Jakarta (Outsiders) – Sejarah baru pertahanan maritim Indonesia tercatat pada Senin (8/9/2025). Kapal perang multifungsi terbesar di Asia Tenggara, KRI Brawijaya-320 (BWJ-320), akhirnya tiba di Dermaga 107 Pelabuhan JICT, Tanjung Priok, Jakarta Utara.
Menteri Pertahanan RI Sjafrie Sjamsoeddin bersama Panglima TNI Jenderal Agus Subiyanto dan KSAL Laksamana Muhammad Ali menyambut langsung kedatangan frigat modern buatan Italia ini. Kehadiran KRI BWJ-320 menandai implementasi nyata kebijakan Perisai Trisula Nusantara dalam memperkuat postur pertahanan laut Indonesia.
Kapal canggih sepanjang 143 meter ini bukan sekadar alat tempur, melainkan simbol kemandirian dan kekuatan TNI AL. Dilengkapi kemampuan peperangan empat dimensi: anti-udara, anti-kapal permukaan, anti kapal selam, hingga peperangan elektronika, KRI BWJ-320 mampu melaju hingga 32 knot dengan persenjataan mutakhir.
Perjalanan kapal ini juga luar biasa.
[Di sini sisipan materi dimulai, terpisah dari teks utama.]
/-! ## Witnesses of the statements of chapter 3 -/
theorem witness_supplyCommands_1 : ∃ (s : State) (vio : Bool), s.pwr.phase = .off ∧ ((vio = true ∨ s.pins.vio = true)) ∧ ((vio = false ∨ s.pins.vsup = true)) ∧ s.pins.resetLow = false ∧ s.pins.pairRstLow = false :=
  ⟨{ pins := { vsup := true } }, true, by decide +kernel⟩
theorem witness_supplyCommands_1_b : ∃ (s : State) (vio : Bool), s.pwr.phase = .off ∧ ((vio = true ∨ s.pins.vio = true)) ∧ ((vio = false ∨ s.pins.vsup = true)) ∧ s.pins.resetLow = false ∧ s.pins.pairRstLow = false :=
  ⟨{ pins := { vio := true } }, false, by decide +kernel⟩
theorem witness_supplyCommands_3 : ∃ (s : State) (v : Nat), s.pins.vsup = true :=
  ⟨up, 250, by decide +kernel⟩
theorem witness_supplyCommands_4 : ∃ (s : State), s.pins.vsup = false :=
  ⟨{ pins := { vsup := false } }, by decide +kernel⟩
theorem witness_supplyCommands_7 : ∃ (s : State), s.mainUp = true ∧ s.pwr.vioLow = false :=
  ⟨up, by decide +kernel⟩
theorem witness_supplyCommands_8 : ∃ (s : State), s.pins.vio = false ∧ s.mainUp = true ∧ s.pwr.phase ≠ .noImage :=
  ⟨{ up with pins := { vsup := true, vio := false }, pwr := { phase := .run, vioLow := true }, gov := { rel := some { assertedAt := 0, form := 0, running := false, grant := 1 } } }, by decide +kernel⟩
theorem witness_resetClassesOfFields_1_A : ∃ (s : State) (c : ResetClass) (i : Instr), regsWf s.regs = true ∧ memoryWf s.mem = true ∧ (((c = .A ∧ i = .aonPowerLoss) ∨ (c = .B ∧ (∃ v, i = .brownout v) ∧ s.pins.vsup = true) ∨ (c = .P ∧ i = .resetNAssert ∧ (s.pwr.phase ≠ .off ∨ s.pwr.aonUp = true)) ∨ (c = .X ∧ i = .partnerReset ∧ (s.pwr.phase ≠ .off ∨ s.pwr.aonUp = true) ∧ s.tsu.resetDriveUntil ≤ s.now) ∨ (c = .S ∧ i = .softwareSystemReset 1 0xA5 ∧ s.mainUp = true))) :=
  ⟨(up.set Reg.PWR_IDLE_CFG_DAYS 9).set Reg.GOV_LAST_END 3, .A, .aonPowerLoss, by decide +kernel, by decide +kernel, .inl ⟨rfl, rfl⟩⟩
theorem witness_resetClassesOfFields_1_B : ∃ (s : State) (c : ResetClass) (i : Instr), regsWf s.regs = true ∧ memoryWf s.mem = true ∧ (((c = .A ∧ i = .aonPowerLoss) ∨ (c = .B ∧ (∃ v, i = .brownout v) ∧ s.pins.vsup = true) ∨ (c = .P ∧ i = .resetNAssert ∧ (s.pwr.phase ≠ .off ∨ s.pwr.aonUp = true)) ∨ (c = .X ∧ i = .partnerReset ∧ (s.pwr.phase ≠ .off ∨ s.pwr.aonUp = true) ∧ s.tsu.resetDriveUntil ≤ s.now) ∨ (c = .S ∧ i = .softwareSystemReset 1 0xA5 ∧ s.mainUp = true))) :=
  ⟨(up.set Reg.PWR_IDLE_CFG_DAYS 9).set Reg.GOV_LAST_END 3, .B, .brownout 250, by decide +kernel, by decide +kernel, .inr (.inl ⟨rfl, ⟨250, rfl⟩, rfl⟩)⟩
theorem witness_resetClassesOfFields_1_P : ∃ (s : State) (c : ResetClass) (i : Instr), regsWf s.regs = true ∧ memoryWf s.mem = true ∧ (((c = .A ∧ i = .aonPowerLoss) ∨ (c = .B ∧ (∃ v, i = .brownout v) ∧ s.pins.vsup = true) ∨ (c = .P ∧ i = .resetNAssert ∧ (s.pwr.phase ≠ .off ∨ s.pwr.aonUp = true)) ∨ (c = .X ∧ i = .partnerReset ∧ (s.pwr.phase ≠ .off ∨ s.pwr.aonUp = true) ∧ s.tsu.resetDriveUntil ≤ s.now) ∨ (c = .S ∧ i = .softwareSystemReset 1 0xA5 ∧ s.mainUp = true))) :=
  ⟨(up.set Reg.PWR_IDLE_CFG_DAYS 9).set Reg.GOV_LAST_END 3, .P, .resetNAssert, by decide +kernel, by decide +kernel, .inr (.inr (.inl ⟨rfl, rfl, by decide⟩))⟩
theorem witness_resetClassesOfFields_1_X : ∃ (s : State) (c : ResetClass) (i : Instr), regsWf s.regs = true ∧ memoryWf s.mem = true ∧ (((c = .A ∧ i = .aonPowerLoss) ∨ (c = .B ∧ (∃ v, i = .brownout v) ∧ s.pins.vsup = true) ∨ (c = .P ∧ i = .resetNAssert ∧ (s.pwr.phase ≠ .off ∨ s.pwr.aonUp = true)) ∨ (c = .X ∧ i = .partnerReset ∧ (s.pwr.phase ≠ .off ∨ s.pwr.aonUp = true) ∧ s.tsu.resetDriveUntil ≤ s.now) ∨ (c = .S ∧ i = .softwareSystemReset 1 0xA5 ∧ s.mainUp = true))) :=
  ⟨(up.set Reg.PWR_IDLE_CFG_DAYS 9).set Reg.GOV_LAST_END 3, .X, .partnerReset, by decide +kernel, by decide +kernel, .inr (.inr (.inr (.inl ⟨rfl, rfl, by decide, by decide⟩)))⟩
theorem witness_resetClassesOfFields_1_S : ∃ (s : State) (c : ResetClass) (i : Instr), regsWf s.regs = true ∧ memoryWf s.mem = true ∧ (((c = .A ∧ i = .aonPowerLoss) ∨ (c = .B ∧ (∃ v, i = .brownout v) ∧ s.pins.vsup = true) ∨ (c = .P ∧ i = .resetNAssert ∧ (s.pwr.phase ≠ .off ∨ s.pwr.aonUp = true)) ∨ (c = .X ∧ i = .partnerReset ∧ (s.pwr.phase ≠ .off ∨ s.pwr.aonUp = true) ∧ s.tsu.resetDriveUntil ≤ s.now) ∨ (c = .S ∧ i = .softwareSystemReset 1 0xA5 ∧ s.mainUp = true))) :=
  ⟨(up.set Reg.PWR_IDLE_CFG_DAYS 9).set Reg.GOV_LAST_END 3, .S, .softwareSystemReset 1 0xA5, by decide +kernel, by decide +kernel, .inr (.inr (.inr (.inr ⟨rfl, rfl, by decide +kernel⟩)))⟩
theorem witness_resetPins_1 : ∃ (s : State), s.pwr.phase ≠ .off :=
  ⟨up, by decide +kernel⟩
theorem witness_resetPins_2 : ∃ (s : State), s.pwr.phase ≠ .off ∧ s.tsu.resetDriveUntil ≤ s.now :=
  ⟨up, by decide +kernel⟩
theorem witness_resetPins_3 : ∃ (s : State) (n : Nat), s.pwr.phase = .held n ∧ s.pins.pairRstLow = false :=
  ⟨{ pwr := { phase := .held 2 }, pins := { resetLow := true } }, 2, by decide +kernel⟩
theorem witness_resetPins_4 : ∃ (s : State) (n : Nat), s.pwr.phase = .held n ∧ s.pins.resetLow = false :=
  ⟨{ pwr := { phase := .held 2 }, pins := { pairRstLow := true } }, 2, by decide +kernel⟩
theorem witness_resetPins_5 : ∃ (s : State), s.mainUp = true :=
  ⟨up, by decide +kernel⟩
theorem witness_resetPins_6 : ∃ (s : State) (m : Nat) (k : BitVec 8), (m ≠ 1 ∨ k ≠ 0xA5) ∧ s.mayWriteField m Reg.PWR_RST_REQ_KEY = true :=
  ⟨up, 1, 0x5A, by decide +kernel⟩
theorem witness_resetPins_6_b : ∃ (s : State) (m : Nat) (k : BitVec 8), (m ≠ 1 ∨ k ≠ 0xA5) ∧ s.mayWriteField m Reg.PWR_RST_REQ_KEY = true :=
  ⟨up, 2, 0xA5, by decide +kernel⟩
theorem witness_resetPins_7 : ∃ (s : State) (m : Nat) (k : BitVec 8), m ≤ 7 ∧ s.mayWriteField m Reg.PWR_RST_REQ_KEY = false :=
  ⟨up, 3, 0xA5, by decide +kernel⟩
theorem witness_powerUpStages_1 : ∃ (s : State) (a : Bool) (b : Bool) (c : Bool) (n : Nat), s.pwr.phase = .stage n ∧ n < 2 :=
  ⟨inPhase (.stage 1), true, true, false, 1, by decide +kernel⟩
theorem witness_powerUpStages_2 : ∃ (s : State) (a : Bool) (b : Bool) (c : Bool), s.pwr.phase = .stage 2 :=
  ⟨inPhase (.stage 2), true, true, false, by decide +kernel⟩
theorem witness_powerUpStages_3 : ∃ (s : State) (n : Nat), s.pwr.phase = .stage n ∧ s.pwr.stageAt + stageBound n s.secureKept < s.now ∧ n < 4 :=
  ⟨{ inPhase (.stage 3) with now := 2000000 }, 3, by decide +kernel⟩
theorem witness_powerUpStages_3_b : ∃ (s : State) (n : Nat), s.pwr.phase = .stage n ∧ s.pwr.stageAt + stageBound n s.secureKept < s.now ∧ n < 4 :=
  ⟨{ inPhase (.stage 0) with now := 2000000 }, 0, by decide +kernel⟩
theorem witness_powerUpStages_4 : ∃ (s : State) (a : Bool) (c : Bool), s.pwr.phase = .stage 3 ∧ s.pwr.wakeFrom = 0 ∧ s.glt.heldFrame = none :=
  ⟨inPhase (.stage 3), true, false, by decide +kernel⟩
theorem witness_powerUpStages_5 : ∃ (s : State) (c : Nat), s.pwr.phase = .bootFault c ∧ s.pwr.stageAt + 225000 ≤ s.now :=
  ⟨{ inPhase (.bootFault 2) with now := 225000, pins := { bootStat := some 0 } }, 2, by decide +kernel⟩
theorem witness_levelsAndCapo_1_up : ∃ (s : State), s.pwr.busy = false ∧ s.mainUp = true ∧ s.levelTarget ≠ s.pwr.granted :=
  ⟨{ up with pwr := { phase := .run, granted := 3, clkLevel := 3, vcoreLevel := 3 } }, by decide +kernel⟩
theorem witness_levelsAndCapo_1_down : ∃ (s : State), s.pwr.busy = false ∧ s.mainUp = true ∧ s.levelTarget ≠ s.pwr.granted :=
  ⟨{ up with pwr := { phase := .run, granted := 0, levelCap := 2, clkLevel := 0, vcoreLevel := 0 } }, by decide +kernel⟩
theorem witness_levelsAndCapo_2 : ∃ (s : State), s.pwr.busy = true :=
  ⟨{ up with pwr := { phase := .run, busy := true, nextLevel := some 3 } }, by decide +kernel⟩
theorem witness_levelsAndCapo_3 : ∃ (s : State), s.pwr.droop = false ∧ s.mainUp = true :=
  ⟨up, by decide +kernel⟩
theorem witness_levelsAndCapo_5 : ∃ (s : State) (tj : BitVec 8) (mw : BitVec 12), s.mainUp = true ∧ s.pwr.thermal = false ∧ tj.toNat < 219 :=
  ⟨up, 218, 4000, by decide +kernel⟩
theorem witness_levelsAndCapo_5_b : ∃ (s : State) (tj : BitVec 8) (mw : BitVec 12), s.mainUp = true ∧ s.pwr.thermal = false ∧ tj.toNat < 219 :=
  ⟨up, 100, 5, by decide +kernel⟩
theorem witness_levelsAndCapo_6 : ∃ (s : State) (tj : BitVec 8) (mw : BitVec 12), s.mainUp = true ∧ s.pwr.thermal = false ∧ 219 ≤ tj.toNat :=
  ⟨up, 219, 5, by decide +kernel⟩
theorem witness_levelsAndCapo_7 : ∃ (s : State) (x : Nat), s.pwr.coolSince = some x ∧ x + 100000 ≤ s.now ∧ ((0 < s.pwr.levelCap ∨ s.pwr.lfCap < 4)) :=
  ⟨{ up with now := 100000, pwr := { phase := .run, coolSince := some 0, levelCap := 1, lfCap := 1 } }, 0, by decide +kernel⟩
theorem witness_levelsAndCapo_7_b : ∃ (s : State) (x : Nat), s.pwr.coolSince = some x ∧ x + 100000 ≤ s.now ∧ ((0 < s.pwr.levelCap ∨ s.pwr.lfCap < 4)) :=
  ⟨{ up with now := 100000, pwr := { phase := .run, coolSince := some 0, lfCap := 3 } }, 0, by decide +kernel⟩
theorem witness_sleepHandshake_1 : ∃ (s : State) (m : Nat), ((m = 1 ∨ m = 2)) ∧ s.pwr.phase = .run ∧ s.pwr.querying = false :=
  ⟨up, 1, by decide +kernel⟩
theorem witness_sleepHandshake_2 : ∃ (s : State), s.pwr.querying = true :=
  ⟨{ up.set Reg.PWR_SLEEP_CTL_TARGET 1 with pwr := { phase := .run, querying := true } }, by decide +kernel⟩
theorem witness_sleepHandshake_2_b : ∃ (s : State), s.pwr.querying = true :=
  ⟨{ up.set Reg.PWR_SLEEP_CTL_TARGET 1 with pwr := { phase := .run, querying := true }, lfa := { waiting := [{ issuer := 1 }] } }, by decide +kernel⟩
theorem witness_sleepHandshake_3 : ∃ (s : State) (r : Running), s.running 0 2 = some r :=
  ⟨upCmd (cmd 0 2 [1]), cmd 0 2 [1], by decide +kernel⟩
theorem witness_sleepHandshake_4 : ∃ (s : State) (m : Nat), ((m = 1 ∨ m = 2)) ∧ s.pwr.phase = .run ∧ s.pwr.dip = false ∧ s.reg Reg.PWR_SLEEP_STAT_OUTCOME = 1 ∧ s.pwr.disturbed = none ∧ s.sleepArisen = none ∧ s.sleepRefusals (s.reg Reg.PWR_SLEEP_CTL_TARGET) none s.partnerAwake = [] :=
  ⟨marked ((up.set Reg.PWR_SLEEP_CTL_TARGET 2).set Reg.PWR_SLEEP_STAT_OUTCOME 1), 1, by decide +kernel⟩
theorem witness_sleepHandshake_5 : ∃ (s : State) (m : Nat), ((m = 1 ∨ m = 2)) ∧ s.pwr.phase = .run ∧ ((s.pwr.dip = true ∨ s.reg Reg.PWR_SLEEP_STAT_OUTCOME ≠ 1 ∨ s.pwr.disturbed ≠ none ∨ s.sleepArisen ≠ none)) :=
  ⟨up, 1, by decide +kernel⟩
theorem witness_sleepHandshake_5_b : ∃ (s : State) (m : Nat), ((m = 1 ∨ m = 2)) ∧ s.pwr.phase = .run ∧ ((s.pwr.dip = true ∨ s.reg Reg.PWR_SLEEP_STAT_OUTCOME ≠ 1 ∨ s.pwr.disturbed ≠ none ∨ s.sleepArisen ≠ none)) :=
  ⟨{ up with pwr := { phase := .run, dip := true } }, 2, by decide +kernel⟩
theorem witness_sleepHandshake_6 : ∃ (s : State) (n : Nat) (m : Nat), s.pwr.phase = .entering n ∧ s.sleepRefusals n none s.partnerAwake = [] ∧ s.sleepArisen = none ∧ m = (if s.pwr.storing = false ∧ n ≤ 2 ∧ s.sleepTarget.2 = true then 3 else n) :=
  ⟨marked (inPhase (.entering 1)), 1, 1, by decide +kernel⟩
theorem witness_sleepHandshake_7 : ∃ (s : State) (n : Nat) (b : Nat) (k : Nat) (l : List (Nat × Nat)), s.pwr.phase = .entering n ∧ s.sleepRefusals n none s.partnerAwake ++ s.sleepArisen.toList = (b, k) :: l :=
  ⟨marked { inPhase (.entering 1) with pwr := { phase := .entering 1, dip := true } }, 1, 1, 12, [], by decide +kernel⟩
theorem witness_sleepHandshake_8 : ∃ (s : State) (src : Fin 9) (i : Fin 16) (n : Nat), s.pwr.phase = .sleep n ∧ s.wakeEnabled src = true ∧ sleepAccepts n src = true ∧ ((src ≠ 7 ∨ ∃ h ∈ s.tmp.held, s.tmpResp h.sensor ≠ 0)) :=
  ⟨(inPhase (.sleep 2)).set Reg.PWR_WAKE_EN_TOUCH 1, 3, 7, 2, by decide +kernel⟩
theorem witness_sleepRegimes_3 : ∃ (s : State), s.pwr.dayAt + 86400000000 ≤ s.now :=
  ⟨{ inPhase (.sleep 1) with now := 86400000000 }, by decide +kernel⟩
theorem witness_sleepRegimes_3_b : ∃ (s : State), s.pwr.dayAt + 86400000000 ≤ s.now :=
  ⟨{ (inPhase (.sleep 1)).set Reg.PWR_IDLE_CFG_DAYS 1 with now := 86400000000 }, by decide +kernel⟩
theorem witness_sleepRegimes_5 : ∃ (s : State) (x : Nat), s.pwr.listenSince = some x ∧ x + 9900000 ≤ s.now ∧ s.pwr.phase = .run :=
  ⟨{ up with now := 9900000, pwr := { phase := .run, listenSince := some 0 } }, 0, by decide +kernel⟩
theorem witness_supplyDip_1 : ∃ (s : State) (v : Nat), s.pwr.dip = false ∧ s.mainUp = true :=
  ⟨up, 500, by decide +kernel⟩
theorem witness_supplyDip_2 : ∃ (s : State) (v : Nat) (n : Nat), s.pwr.dip = false ∧ s.pwr.phase = .sleep n ∧ n ≠ 4 :=
  ⟨inPhase (.sleep 1), 500, 1, by decide +kernel⟩
theorem witness_supplyDip_3 : ∃ (s : State) (v : Nat), s.pwr.dip = true :=
  ⟨{ up with pwr := { phase := .run, dip := true, dipMin := 450 } }, 500, by decide +kernel⟩
theorem witness_supplyDip_4 : ∃ (s : State) (x : Nat), s.pwr.dip = true ∧ s.pwr.dipRise = some x ∧ x + 180 ≤ s.now ∧ s.mainUp = true :=
  ⟨{ up with now := 180, pwr := { phase := .run, dip := true, dipRise := some 0 } }, 0, by decide +kernel⟩
theorem witness_supplyDip_5 : ∃ (s : State) (x : Nat), s.pwr.dip = true ∧ s.pwr.dipRise = some x ∧ x + 180 ≤ s.now ∧ s.mainUp = false :=
  ⟨{ inPhase (.sleep 1) with now := 180, pwr := { phase := .sleep 1, dip := true, dipRise := some 0 } }, 0, by decide +kernel⟩
theorem witness_sleepRegimes_1 : ∃ (s : State) (b : List Byte) (f : Frame), Arrives 0x40 b f s ∧ f.num 0 1 = 0 ∧ (heardOf 0x40 b s).isStandby = true ∧ (heardOf 0x40 b s).pwr.phase = .run :=
  ⟨pairUp false, beBytes 44 0x4001040001000000000000000900000000000000D0EEBEC54D8DED2256BC2EA2C9575475EC7A83592289930D, gotFrame (pairUp false) 64 (beBytes 44 0x4001040001000000000000000900000000000000D0EEBEC54D8DED2256BC2EA2C9575475EC7A83592289930D), by unfold Arrives heardOf; decide +kernel⟩
theorem witness_sleepRegimes_2 : ∃ (s : State) (b : List Byte) (f : Frame), Arrives 0x40 b f s ∧ f.num 0 1 = 1 ∧ (heardOf 0x40 b s).isStandby = false :=
  ⟨pairUp true, beBytes 44 0x40010400010000000000000009000000000000006208687F3B42B4ED6FC0ED3E4B13F9EC67310537577F6ECB, gotFrame (pairUp true) 64 (beBytes 44 0x40010400010000000000000009000000000000006208687F3B42B4ED6FC0ED3E4B13F9EC67310537577F6ECB), by unfold Arrives heardOf; decide +kernel⟩
theorem witness_sleepRegimes_4 : ∃ (s : State), s.now < s.pwr.dayAt + 86400000000 :=
  ⟨{ up with now := 100 }, by decide +kernel⟩
theorem witness_sleepRegimes_6 : ∃ (s : State), s.pwr.listenSince = none :=
  ⟨up, by decide +kernel⟩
Setelah diresmikan di galangan Fincantieri, Muggiano, Italia pada 2 Juli 2025, KRI BWJ-320 menempuh 9.189 mil laut selama 23 hari, melewati Turki, Mesir, Arab Saudi, Uni Emirat Arab, dan Sri Lanka sebelum akhirnya merapat di Tanah Air. Kapal ini dikomandani Kolonel Laut (P) John David Nalasakti Sondakh dengan 160 prajurit pilihan sebagai pengawaknya.
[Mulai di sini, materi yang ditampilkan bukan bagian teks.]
-- ==== Sys2Proof/Machine/System.lean ====
section
/-! DEFINITION. Register, control-register and memory commands: NOP, LIL, LIH, CSRR, CSRW, LDM, STM, CVT.S16 (rules R120 to
R127). -/

namespace Sys2Proof.Machine

open Sys2Proof

/-- NOP (R120). -/
def execNop (s : State) : Result := .next s

/-- LIL: the immediate, zero-extended (R121). -/
def execLil (rd : Reg) (imm : BitVec 16) (s : State) : Result := .next (s.setX rd (imm.setWidth 32))

/-- LIH: the immediate becomes the high half, the low half is kept (R122). -/
def execLih (rd : Reg) (imm : BitVec 16) (s : State) : Result :=
  .next (s.setX rd (imm ++ (s.getX rd).extractLsb' 0 16 : BitVec 32))

/-- CSRR (R123): ILLCMD for a global index with a track, BADIDX for an undefined index or track, else the value read. -/
def execCsrr (rd : Reg) (t : BitVec 4) (csr : BitVec 8) (s : State) : Result :=
  if !csrTrackOk t csr then reject .illcmd (.csrr rd t csr) s
  else if csrIsGlobal csr then
    match globalReg csr with
    | some g => .next (s.setX rd (g.read s))
    | none => reject .badidx (.csrr rd t csr) s
  else
    match trackReg csr with
    | some r => onTrack (.csrr rd t csr) t s fun k => .next (s.setX rd (r.read (s.track k)))
    | none => reject .badidx (.csrr rd t csr) s

/-- A write to a global register: ERR is W1C, every other one read-only (R26, R124). -/
def GlobalReg.write (g : GlobalReg) (v : Word) (s : State) : Option State :=
  match g with
  | .err => some (s.ackErr v)
  | .status | .errinfo | .rpos | .bufcnt | .bytecnt | .maccl | .maccr | .cfg | .buflen | .srate | .capacity | .wtgeo | .smemlen => none

/-- CSRW (R124): ILLCMD and BADIDX as for CSRR, ACCESS for a read-only register, else the register's write transform. -/
def execCsrw (t : BitVec 4) (csr : BitVec 8) (rs : Reg) (s : State) : Result :=
  if !csrTrackOk t csr then reject .illcmd (.csrw t csr rs) s
  else if csrIsGlobal csr then
    match globalReg csr with
    | some g =>
      match g.write (s.getX rs) s with
      | some s' => .next s'
      | none => reject .access (.csrw t csr rs) s
    | none => reject .badidx (.csrw t csr rs) s
  else
    match trackReg csr with
    | some r => onTrack (.csrw t csr rs) t s fun k =>
      match r.write (s.getX rs) (s.track k) with
      | some (tr, hit) => .next ((s.setTrack k tr).flagIf hit .clamp)
      | none => reject .access (.csrw t csr rs) s
    | none => reject .badidx (.csrw t csr rs) s

/-- The post-increment of an address register, modulo 2^32 (R125, R126). -/
def postIncrement (post : Bool) (ra : Reg) (addr : Word) (s : State) : State := if post then s.setX ra (addr + 1) else s

/-- LDM (R125). The increment is written first, so that with rd = ra the loaded value wins. -/
def execLdm (rd : Reg) (space : BitVec 4) (ra : Reg) (post : Bool) (s : State) : Result :=
  onSpace (.ldm rd space ra post) space s fun sp =>
    if sp.inRange (s.getX ra).toNat then
      .next ((postIncrement post ra (s.getX ra) s).setX rd (s.memRead sp (s.getX ra).toNat))
    else reject .memrange (.ldm rd space ra post) s

/-- The spaces a host store reaches in DIRECT mode only (R63, R126). -/
def Space.directStore (sp : Space) : Bool :=
  match sp with
  | .wt | .ft | .sm | .dl | .dr | .ap => true
  | .pn | .pp | .pa | .ps | .pb => false

/-- STM (R126), its checks in the order BUSY, ACCESS, MEMRANGE. The stored value is read before the increment. -/
def execStm (space : BitVec 4) (ra : Reg) (post : Bool) (rv : Reg) (s : State) : Result :=
  onSpace (.stm space ra post rv) space s fun sp =>
    if sp.directStore && s.status.active then reject .busy (.stm space ra post rv) s
    else if sp = .pb then reject .access (.stm space ra post rv) s
    else if sp.inRange (s.getX ra).toNat then
      .next (postIncrement post ra (s.getX ra) (s.memWrite sp (s.getX ra).toNat (s.getX rv)))
    else reject .memrange (.stm space ra post rv) s

/-- A raw 16-bit sample as binary32, scaled by 1/32768 (R127). -/
def cvtS16 (v : Word) : F32 := fdiv (i2f (v.extractLsb' 0 16).toInt) f32768

/-- CVT.S16 (R127). -/
def execCvtS16 (rd rs : Reg) (s : State) : Result := .next (s.setX rd (cvtS16 (s.getX rs)))

end Sys2Proof.Machine
end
Dalam sambutannya, Menhan Sjafrie menegaskan bahwa hadirnya KRI BWJ-320 adalah bukti komitmen Indonesia memperkuat armada laut.
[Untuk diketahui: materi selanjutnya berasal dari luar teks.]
-- ==== Sys2Proof/Certificates/Slice0/Obligations.lean ====
section
/-! DEFINITION. The statements for the provers, from the numbered rules of spec/. A statement about a command says that it
answers a next state, what that state holds, and what it leaves alone. -/

open Sys2Proof Sys2Proof.Machine

/-! ## Encoding -/

/-- The words R98 and the command rules write out decode to their commands. -/
def Obligations.KnownWordsDecode : Prop :=
  decode 0x11003000 = .ok (.oscTick 3 0) ∧ decode 0x20152100 = .ok (.apfProc 2 1 5 1) ∧
  decode 0x05004501 = .ok (.ldm 4 0 5 true) ∧ decode 0x06030120 = .ok (.stm 3 1 false 2) ∧
  decode 0x04270001 = .ok (.csrw 2 0x01 7) ∧ decode 0x4800010C = .ok (.voxTrig 0 12 true false) ∧
  decode 0x12000120 = .ok (.smpSets 0 1 2) ∧ decode 0x15000003 = .ok (.wtSeal 3) ∧ decode 0x51004200 = .ok (.mixPan 4 0 2)

/-- Decoding the word of a command gives the command back, with every operand (R92, R94). -/
def Obligations.DecodeEncode : Prop := ∀ i, WellFormed i = true → decode (encode i) = .ok i

/-- Every word that decodes is the word of the command it decodes to: no bit is dropped (R94, R95). -/
def Obligations.EncodeDecode : Prop := ∀ w i, decode w = .ok i → encode i = w ∧ WellFormed i = true

/-- A word is a command exactly when it matches a row of the opcode table and has no track beside a global index; any other word
raises ILLCMD, goes into ERRINFO and changes nothing else (R95). -/
def Obligations.WordIsCommandOrIllegal : Prop :=
  (∀ w, (∃ j, w &&& (rowOf j).mask = (rowOf j).pattern) → globalCsrWithTrack w = false →
    ∃ i, decode w = .ok i ∧ w &&& (rowOf i).mask = (rowOf i).pattern) ∧
  (∀ w, (¬∃ j, w &&& (rowOf j).mask = (rowOf j).pattern) ∨ globalCsrWithTrack w = true →
    ∀ s, commandTurn w s = .next { s with err := s.err ||| 0x001, errinfo := w }) ∧
  decode 0x00000000 = .ok .nop ∧ ∀ s, commandTurn 0xFFFFFFFF s = .next { s with err := s.err ||| 0x001, errinfo := 0xFFFFFFFF }

/-! ## Steps -/

/-- A command word at the port is decoded and executed by the step, which uses its turn up and does nothing else (R70, R90);
that a turn is scripted is the model's (assumption 1). -/
def Obligations.StepRunsCommand : Prop :=
  (∀ s w rest i, s.inputs.turns = .command w :: rest → decode w = .ok i →
    step s = exec i { s with inputs := { s.inputs with turns := rest } }) ∧
  ∀ s w i, decode w = .ok i → step (s.withFetchWord 32 w.toNat) = exec i s

/-- A command is rejected by the first check of R263 it fails, with that condition's bit and its word and nothing else changed;
one that passes them all sets no rejection bit and leaves ERRINFO (R261, R263). -/
def Obligations.FirstFailingCheckRejects : Prop :=
  (∀ w s e, decode w = .error e → commandTurn w s = .next { s with err := s.err ||| 0x001, errinfo := w }) ∧
  (∀ i s c, Rejected i s c → exec i s = .next { s with err := s.err ||| BitVec.twoPow 11 c.code, errinfo := encode i }) ∧
  ∀ i s u, (∀ c, ¬Rejected i s c) → exec i s = .next u → u.errinfo = s.errinfo ∧ u.err &&& 0x03F &&& ~~~s.err = 0

/-- The agent's turn: nothing moves while it is not enabled; stopped at the boundary it disposes (R237, R240). That a turn without
an enabled step leaves the state as it is is the model's (assumption 10). -/
def Obligations.AgentWaitsOrDisposes : Prop :=
  ∀ s rest, s.inputs.turns = .agent :: rest →
    ((s.status.active = false ∨
        (s.rpos.pframe = 0 ∧ s.rpos.slot = 0 ∧ s.status.running = true ∧ s.status.paused = true)) →
      step s = .next { s with inputs := { s.inputs with turns := rest } }) ∧
    (s.status.active = true → s.rpos.pframe = 0 → s.rpos.slot = 0 → s.status.running = false →
      ∃ u, step s = .next u ∧ u.events = s.events ++ [.dispose s.bytecnt s.status.capok] ∧
        u.status = { s.status with active := false, paused := false, devok := false, capok := false } ∧
        u.inputs = { s.inputs with turns := rest } ∧
        { u with events := s.events, status := s.status, inputs := s.inputs } = s)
“Tantangan bagi kita adalah memelihara kemampuan dan keterampilan agar TNI selalu siap mengawal kedaulatan NKRI dari Sabang sampai Merauke,” ucap Menhan penuh keyakinan.
Ia juga berpesan kepada Panglima TNI dan KSAL untuk memastikan kesiapan kapal selalu terjaga menghadapi ancaman dari dalam maupun luar negeri.
Kehadiran KRI BWJ-320 ini sejalan dengan program Asta Cita Presiden RI Prabowo Subianto, sekaligus masuk dalam prioritas modernisasi alutsista TNI AL yang dicanangkan KSAL Laksamana Muhammad Ali.
Menhan pun menyampaikan apresiasi kepada pemerintah Italia atas kerja sama erat yang telah terjalin dan berharap kapal berikutnya, KRI Prabu Siliwangi, segera menyusul memperkuat armada laut Indonesia.